The present invention relates to a driving system for a synchronous machine, and particularly, relates to a driving system suitable for an electric vehicle having a permanent magnet type synchronous machine.
In general, a hybrid driving system for an electric vehicle is composed of a generator driven by an engine, a battery, a motor for driving the vehicle by using the generator or the battery as the electric power source and respective driving circuits for the generator and the motor, in which the respective driving circuits have their own electric power converters. Two methods of driving a vehicle are known. One is a services type in which the engine, the generator and the motor are linked in series, and the other is a parallel type in which the engine, the generator and the motor are linked in parallel. In the series type, the vehicle is always driven by the motor. The electric power for driving the motor is supplied from the battery or the generator linked to the engine, and at the same time the battery is charged by the generator linked to the engine.

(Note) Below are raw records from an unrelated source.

-- ==== Sys2Proof/Certificates/Slice0/Obligations.lean ====
section
/-! DEFINITION. What is claimed of the machine, each statement from the rules of spec/ that its docstring names. -/

open Sys2Proof Sys2Proof.Machine Sys2Proof.Safety

/-! ### The step, decoding and encoding -/

/-- A step at which the host issues a legal word in RUN is `exec` of the decoded instruction, the transaction taken off
the input (10_state.md R35, R36; log 1); nothing else is added around `exec`. -/
def Obligations.StepRunsDecodedInstruction : Prop :=
  (∀ (s : State) (w : InstrWord) (rest : List HostTxn) (i : Instr),
    s.runState = .run → s.input = .issue w :: rest → decode w = .ok i → step s = exec i { s with input := rest })
  ∧ ∀ (s : State) (nbits w : Nat) (i : Instr),
    s.runState = .run → decodeTableWord nbits w = some i → step (s.withFetchWord nbits w) = exec i s

/-- Worked words of the spec, one for each family, decode to the instructions they stand for (30_encoding.md R85 and the
examples of the instruction rules). -/
def Obligations.DecodesWorkedWords : Prop :=
  decode 0x0000000500215610#64 = .ok (.addS64 (.checked (.explicit ⟨none, 5⟩)) 5 1 2)
  ∧ decode 0x0000000000010102#64 = .ok (.ppush 1 1)
  ∧ decode 0x0100000500000005#64 = .ok (.report ⟨some .terminate, 5⟩)
  ∧ decode 0x0000000500015412#64 = .ok (.negS32 (.checked (.explicit ⟨none, 5⟩)) 5 1)
  ∧ decode 0x0000000000215021#64 = .ok (.shrS32 5 1 2)
  ∧ decode 0x0000000503215431#64 = .ok (.msS32 (.checked (.explicit ⟨none, 5⟩)) 5 1 2 3)
  ∧ decode 0x0800000540215440#64 = .ok (.divmS32 (.explicit ⟨none, 5⟩) 5 (some 4) 1 2)
  ∧ decode 0x0000007654213350#64 = .ok (.vdivl true 3 1 2 (some 4) 5 6 7)

/-- Decoding the word of a well-formed instruction gives that instruction back, every operand at every value
(30_encoding.md R82, R85). -/
def Obligations.DecodeEncode : Prop :=
  ∀ i : Instr, i.wellFormed = true → decode (encode i) = .ok i

/-- Every word that decodes is the one word of its instruction, which is well formed: no bit of a legal word is dropped
(R80, R82, R85). -/
def Obligations.EncodeDecode : Prop :=
  ∀ (w : InstrWord) (i : Instr), decode w = .ok i → i.wellFormed = true ∧ encode i = w

/-- A word is no instruction exactly when an item of R80 holds of its bits, and issuing such a word in RUN halts the unit
with cause ILLEGAL, code 0 and the word's low byte as HOP, whatever TM is (30_encoding.md R80). -/
def Obligations.IllegalWordsHalt : Prop :=
  (∀ w : InstrWord, (∃ i, decode w = .ok i) ↔ ¬illegalInstruction w)
  ∧ ∀ (s : State) (w : InstrWord) (rest : List HostTxn),
    s.runState = .run → s.input = .issue w :: rest → illegalInstruction w →
      step s = .next (haltedBy { s with input := rest } .illegal 0 (w.extractLsb' 0 8))

/-- PSET and PPUSH with `act` in 4..15 are legal words, and executing them raises BADACTION, PPUSH after its depth test
(30_encoding.md R81; 40_policy.md R101, R102). -/
def Obligations.BadActionIsDecoded : Prop :=
  ∀ (act : BitVec 4) (ra : Reg), 4 ≤ act.toNat →
    decode (encode (.pset act ra)) = .ok (.pset act ra) ∧ decode (encode (.ppush act ra)) = .ok (.ppush act ra)
    ∧ ∀ s : State, exec (.pset act ra) s = .next (haltedBy s .badAction 0 0x01)
      ∧ (s.psp.val < 4 → exec (.ppush act ra) s = .next (haltedBy s .badAction 0 0x02))

/-! ### The whole machine -/

/-- In HALTED an Issue changes nothing, the read transactions are available, and no transaction but Reset changes anything of the
unit (60_exceptions.md R235; `input` and `replies` are the model's queues of the host, logs 1 and 2). -/
def Obligations.HaltedUnitIsInert : Prop :=
  ∀ (s : State) (rest : List HostTxn), s.runState = .halted →
    (∀ w, s.input = .issue w :: rest → step s = .next { s with input := rest })
    ∧ (∀ r : Reg, s.input = .readReg r.toNat :: rest → ∃ s', step s = .next s')
    ∧ (∀ a, a < s.memWords → s.input = .readMem a :: rest → ∃ s', step s = .next s')
    ∧ (s.input = .readStatus :: rest ∨ s.input = .readEvents :: rest → ∃ s', step s = .next s')
    ∧ (∀ t s', s.input = t :: rest → t ≠ .reset → step s = .next s' →
        s' = { s with input := rest, replies := s'.replies })
    ∧ (s.input = .reset :: rest → ∃ s', step s = .next s' ∧ s'.runState = .run)

/-- The run state changes only along the transitions of R29, each with its transaction and its trace in the event log
(10_state.md R29). -/
def Obligations.RunStateTransitions : Prop :=
  ∀ s s' : State, step s = .next s' → s'.runState = s.runState ∨
    ∃ t rest, s.input = t :: rest ∧
      ((s.runState = .run ∧ s'.runState = .halted ∧
          ∃ w cause ec, t = .issue w ∧ s' = haltedBy { s with input := rest } cause ec (w.extractLsb' 0 8))
      ∨ (s.runState = .run ∧ s'.runState = .cbwait ∧
          ∃ w code, t = .issue w ∧ s'.ev = s.ev ++ [.callback s.current.res s.cc (w.extractLsb' 0 8) code])
      ∨ (s.runState = .cbwait ∧ s'.runState = .run ∧ t = .callbackReply .resume)
      ∨ (s.runState = .cbwait ∧ s'.runState = .halted ∧ t = .callbackReply .abort)
      ∨ (s'.runState = .run ∧ t = .reset))

/-- An instruction that answers a next state in RUN ends in exactly one of the outcomes A (completed: CC steps), B (halted:
nothing but the message, the halt status and the run state changes) and C (suspended: nothing but the Callback event, PEND and the
run state changes) (10_state.md R36; 60_exceptions.md R232; 40_policy.md R113). -/
def Obligations.InstructionOutcomes : Prop :=
  ∀ (i : Instr) (s s' : State), s.runState = .run → exec i s = .next s' →
    (s'.runState = .run ∧ s'.cc = s.cc + 1)
    ∨ (∃ cause ec, cause ∈ ([.terminate, .divZero, .shiftRange, .badAction, .pstackOvf, .memFault] : List Cause)
        ∧ s' = haltedBy s cause ec i.opcode)
    ∨ (∃ code writes, s.current.act = .callback ∧ reportedCode i s = some code ∧ writes.map (·.1) = destinations i
        ∧ s' = { s with
            ev := s.ev ++ [.callback s.current.res s.cc i.opcode code]
            pend := some { opc := i.opcode, code := code, writes := writes }
            runState := .cbwait })

/-- What a completed instruction leaves unchanged: every register but its destinations; PS and PSP but by PSET, PPUSH, PPOP;
DEC but by SDEC; TM but by TMSET; the halt status, PEND, the parameters and the host's queues always; the event log but for one
message; and every word of M but the one word that its report's action stores to. VDIVL has a frame of its own (`VdivlFrame`). -/
def Obligations.CompletionFrame : Prop :=
  ∀ (i : Instr) (s s' : State), s.runState = .run → exec i s = .next s' → s'.runState = .run → i.opcode ≠ 0x50 →
    (∀ r, r ∉ destinations i → s'.reg r = s.reg r)
    ∧ (i.opcode ∉ ([0x01, 0x02] : List Opc) → s'.ps = s.ps)
    ∧ (i.opcode ∉ ([0x02, 0x03] : List Opc) → s'.psp = s.psp)
    ∧ (i.opcode ≠ 0x04 → s'.dec = s.dec)
    ∧ (i.opcode ≠ 0x06 → s'.tm = s.tm)
    ∧ s'.hcause = s.hcause ∧ s'.hcc = s.hcc ∧ s'.hop = s.hop ∧ s'.hec = s.hec ∧ s'.pend = s.pend
    ∧ s'.params = s.params ∧ s'.input = s.input ∧ s'.replies = s.replies ∧ s'.draws = s.draws
    ∧ (s'.ev = s.ev ∨ ∃ cause code, s.tm = true ∧ s'.ev = s.ev ++ [.msg cause s.cc i.opcode code false])
    ∧ ∀ a, (∀ code, reportedCode i s = some code → storeAddress s.current code ≠ some a) →
        s'.readWord a = s.readWord a

/-- An instruction that halts the unit, and every instruction but PSET, PPUSH, PPOP and SDEC however it ends (a test-mode
sentinel among them), leaves PS, PSP and DEC exactly as they were (40_policy.md R115). -/
def Obligations.PolicySurvivesFatals : Prop :=
  ∀ (i : Instr) (s s' : State), s.runState = .run → exec i s = .next s' →
    (s'.runState = .halted ∨ i.opcode ∉ ([0x01, 0x02, 0x03, 0x04] : List Opc)) →
      s'.ps = s.ps ∧ s'.psp = s.psp ∧ s'.dec = s.dec

/-- CC is written by nothing but Reset, and steps by one exactly when an issued instruction completes or a suspended one is
resumed (10_state.md R22). -/
def Obligations.CounterCountsCompletions : Prop :=
  ∀ s s' : State, step s = .next s' →
    (s.input = [] → s'.cc = s.cc)
    ∧ ∀ t rest, s.input = t :: rest →
      match t with
      | .reset => s'.cc = 0
      | .writeReg _ _ => s'.cc = s.cc
      | .readReg _ => s'.cc = s.cc
      | .writeMem _ _ => s'.cc = s.cc
      | .readMem _ => s'.cc = s.cc
      | .issue _ => s'.cc = if s.runState = .run ∧ s'.runState = .run then s.cc + 1 else s.cc
      | .readStatus => s'.cc = s.cc
      | .readEvents => s'.cc = s.cc
      | .callbackReply .resume => s'.cc = s.cc + 1
      | .callbackReply .abort => s'.cc = s.cc

/-- The event log only grows, by at most one event a step, until a Reset empties it (10_state.md R32, R37), and no step changes
the parameters of the instance (00_scope.md R5). -/
def Obligations.EventLogOnlyGrows : Prop :=
  ∀ s s' : State, step s = .next s' →
    s'.params = s.params
    ∧ ((∃ rest, s.input = .reset :: rest) → s'.ev = [])
    ∧ ((∀ rest, s.input ≠ .reset :: rest) → ∃ l, s'.ev = s.ev ++ l ∧ l.length ≤ 1)

/-- Every step keeps the invariant: the memory canonical and inside M, PEND held exactly in CBWAIT with at most two writes,
HCAUSE non-zero exactly in HALTED (10_state.md R30, R31; 20_memory.md R50; log 5). -/
def Obligations.StepKeepsInvariant : Prop :=
  ∀ s s' : State, Inv s → step s = .next s' → Inv s'

/-- The invariant holds after reset. -/
def Obligations.ResetMeetsInvariant : Prop := Inv State.reset

/-- Instructions that can neither report nor raise a fatal condition, issued one after the other, are a safe run of any
length: the unit is never halted and never refuses (41_scalar_arith.md R120; 60_exceptions.md R230). A run longer than the input, an
empty input among them, ends in idle steps, and that an idle step answers the same state is the model's choice (log 3, DESIGN CHOICE;
60_exceptions.md R248, 70_reset_and_hazards.md R276). -/
def Obligations.UncheckedRunsAreSafe : Prop :=
  ∀ (n : Nat) (s : State), s.runState = .run →
    (∀ t ∈ s.input, ∃ w i, t = .issue w ∧ decode w = .ok i ∧ alwaysCompletes i) → safeFor n s

/-- Test mode changes nothing but test-mode messages: an instruction other than TMSET and TMGET that completes without an
event does the same in either mode (10_state.md R27; 60_exceptions.md R242). -/
def Obligations.TestModeIsOtherwiseInvisible : Prop :=
  ∀ (i : Instr) (s s' : State) (b : Bool), s.runState = .run → i.opcode ∉ ([0x06, 0x07] : List Opc) →
    exec i s = .next s' → s'.runState = .run → s'.ev = s.ev →
      exec i { s with tm := b } = .next { s' with tm := b }

/-! ### Policy instructions (40_policy.md) -/

/-- PSET with a legal action replaces the current record and nothing else (R101). -/
def Obligations.PsetSetsCurrentRecord : Prop :=
  ∀ (a : Action) (ra : Reg) (s : State),
    ∃ t, exec (.pset (actField a) ra) s = .next t
      ∧ (∀ k : Fin 5, t.ps[k] = if k = s.psp then { act := a, res := (s.reg ra).setWidth 32 } else s.ps[k])
      ∧ t = { s with ps := t.ps, cc := s.cc + 1 }

/-- PPUSH: with five records in use PSTACKOVF, whatever `act` is and in test mode too; else a legal action saves the current
record and sets the new one above it (R102, 90_conflicts.md C1). -/
def Obligations.PpushSavesAndSets : Prop :=
  ∀ (ra : Reg) (s : State),
    (s.psp.val = 4 → ∀ act, exec (.ppush act ra) s = .next (haltedBy s .pstackOvf 0 0x02))
    ∧ (s.psp.val < 4 → ∀ a : Action,
        ∃ t, exec (.ppush (actField a) ra) s = .next t
          ∧ t.psp.val = s.psp.val + 1
          ∧ (∀ k : Fin 5, t.ps[k] =
              if k.val = s.psp.val + 1 then { act := a, res := (s.reg ra).setWidth 32 } else s.ps[k])
          ∧ t = { s with ps := t.ps, psp := t.psp, cc := s.cc + 1 })

/-- PPOP moves PSP down by one and stays at the base; SDEC, TMSET and TMGET write DEC, TM and `x[rd]`; each changes only that
and CC (R103, R104, R106, R107). -/
def Obligations.PpopSdecTmsetTmget : Prop :=
  ∀ s : State,
    (∃ t, exec .ppop s = .next t ∧ t.psp.val = s.psp.val - 1 ∧ t = { s with psp := t.psp, cc := s.cc + 1 })
    ∧ (∀ code, exec (.sdec code) s = .next { s with dec := code, cc := s.cc + 1 })
    ∧ (∀ b, exec (.tmset b) s = .next { s with tm := b, cc := s.cc + 1 })
    ∧ ∀ rd, exec (.tmget rd) s = .next (completed s rd (if s.tm then 1 else 0))

/-- After a PPUSH that succeeds at PSP = p, the first later PPOP that brings PSP back to p leaves the records 0..p and PSP
as they were before the PPUSH, whatever instructions completed in between (R114). -/
def Obligations.StackDiscipline : Prop :=
  ∀ (act : BitVec 4) (ra : Reg) (is : List Instr) (s s1 s2 s3 : State),
    exec (.ppush act ra) s = .next s1 → s1.runState = .run → Above s.psp.val s1 is s2 →
    exec .ppop s2 = .next s3 → s3.psp.val = s.psp.val →
      s3.psp = s.psp ∧ ∀ k : Fin 5, k ≤ s.psp → s3.ps[k] = s.ps[k]

/-- A checked-deferred instruction is the checked-explicit one with the code DEC and no override, for every instruction that
has a deferred form (R108). -/
def Obligations.DeferredUsesDec : Prop :=
  ∀ (t : Ty) (rd ra rb rc : Reg) (wide : Bool) (r : Option Reg) (s : State),
    let d := Checked.deferred
    let e := Checked.explicit { override := none, code := s.dec }
    exec (.add t (.checked d) rd ra rb) s = exec (.add t (.checked e) rd ra rb) s
    ∧ exec (.sub t (.checked d) rd ra rb) s = exec (.sub t (.checked e) rd ra rb) s
    ∧ exec (.neg wide (.checked d) rd ra) s = exec (.neg wide (.checked e) rd ra) s
    ∧ exec (.shl t (.checked d) rd ra rb) s = exec (.shl t (.checked e) rd ra rb) s
    ∧ exec (.ms t (.checked d) rd ra rb rc) s = exec (.ms t (.checked e) rd ra rb rc) s
    ∧ exec (.msr t (.checked d) rd ra rb rc) s = exec (.msr t (.checked e) rd ra rb rc) s
    ∧ exec (.divm t d rd r ra rb) s = exec (.divm t e rd r ra rb) s
    ∧ exec (.divr t d rd ra rb) s = exec (.divr t e rd ra rb) s
    ∧ exec (.divsr t d rd ra rb rc) s = exec (.divsr t e rd ra rb rc) s

/-! ### Reports (40_policy.md R100, R109 to R113): `reportThenComplete` is what an instruction does from its report on; `o` is the
override, `ws` the register writes with the substituted result. -/

/-- Terminate: in production mode the message, HALTED and no register write; in test mode the message and completion
(R112; 60_exceptions.md R232). -/
def Obligations.TerminateHaltsOrReturns : Prop :=
  ∀ (s : State) (code : Code) (o : Option Action) (opc : Opc) (ws : List RegWrite), resolvesTo s o .terminate →
    (s.tm = false → reportThenComplete code o opc ws s = .next (haltedBy s .terminate code opc))
    ∧ (s.tm = true → reportThenComplete code o opc ws s
        = .next (({ s with ev := s.ev ++ [.msg .terminate s.cc opc code false] } : State).complete ws))

/-- Count: the word at `res + code` is incremented modulo 2^32, nothing else in M changes, and the instruction completes;
outside M it is MEMFAULT with the reported code, in test mode too, and nothing is written (R110). -/
def Obligations.CountIncrementsOneWord : Prop :=
  ∀ (s : State) (code : Code) (o : Option Action) (opc : Opc) (ws : List RegWrite), resolvesTo s o .count →
    let a := s.current.res.toNat + code.toNat
    (a < s.memWords → ∃ t : State, reportThenComplete code o opc ws s = .next (t.complete ws)
        ∧ t = { s with mem := t.mem }
        ∧ ∀ b, t.readWord b = if b = a then BitVec.ofNat 32 ((s.readWord a).toNat + 1) else s.readWord b)
    ∧ (s.memWords ≤ a → reportThenComplete code o opc ws s = .next (haltedBy s .memFault code opc))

The prior art of the hybrid driving systems of this kind is disclosed, for example, in Japanese Patent Application Laid-Open No. 7-336809. The prior art is a series type hybrid driving system in which output power of the generator driven by the engine is supplied to charge the battery using a diode rectifying circuit.
On the other hand, irrespectively of whether the motor is an induction motor or a synchronous motor using permanent magnets, a vector control system is practically applied for driving the AC motor of the electric vehicle, whereby current of the motor is separated into a torque current Iq and an exciting current Id. In a system disclosed in Japanese Patent Application Laid-Open No. 7-212915, only a q-axis current command Iq* is compensated based on a voltage and a current of the motor and a signal of a temperature sensor in order to compensate variation of output power caused by temperature rise of the magnets of the permanent magnet synchronous motor.
The output power or the torque of the permanent magnet type synchronous motor is decreased by a decrease of the induced o voltage caused by temperature rise of the magnets. Characteristic of the output power decrease caused by the temperature rise of the magnets of the permanent magnet type synchronous motor differs depending on a material of the magnets. For example, the characteristic of output power decrease for a ferrite magnet is approximately -0.2%/.degree. C., and that for a neodymium magnet is -0.1%/.degree. C. Particularly in a compact-sized synchronous machine which is sensitive to temperature rise of the permanent magnets due to its small size the magnitude of decrease in the output power or the torque caused by the temperature rise is substantially large.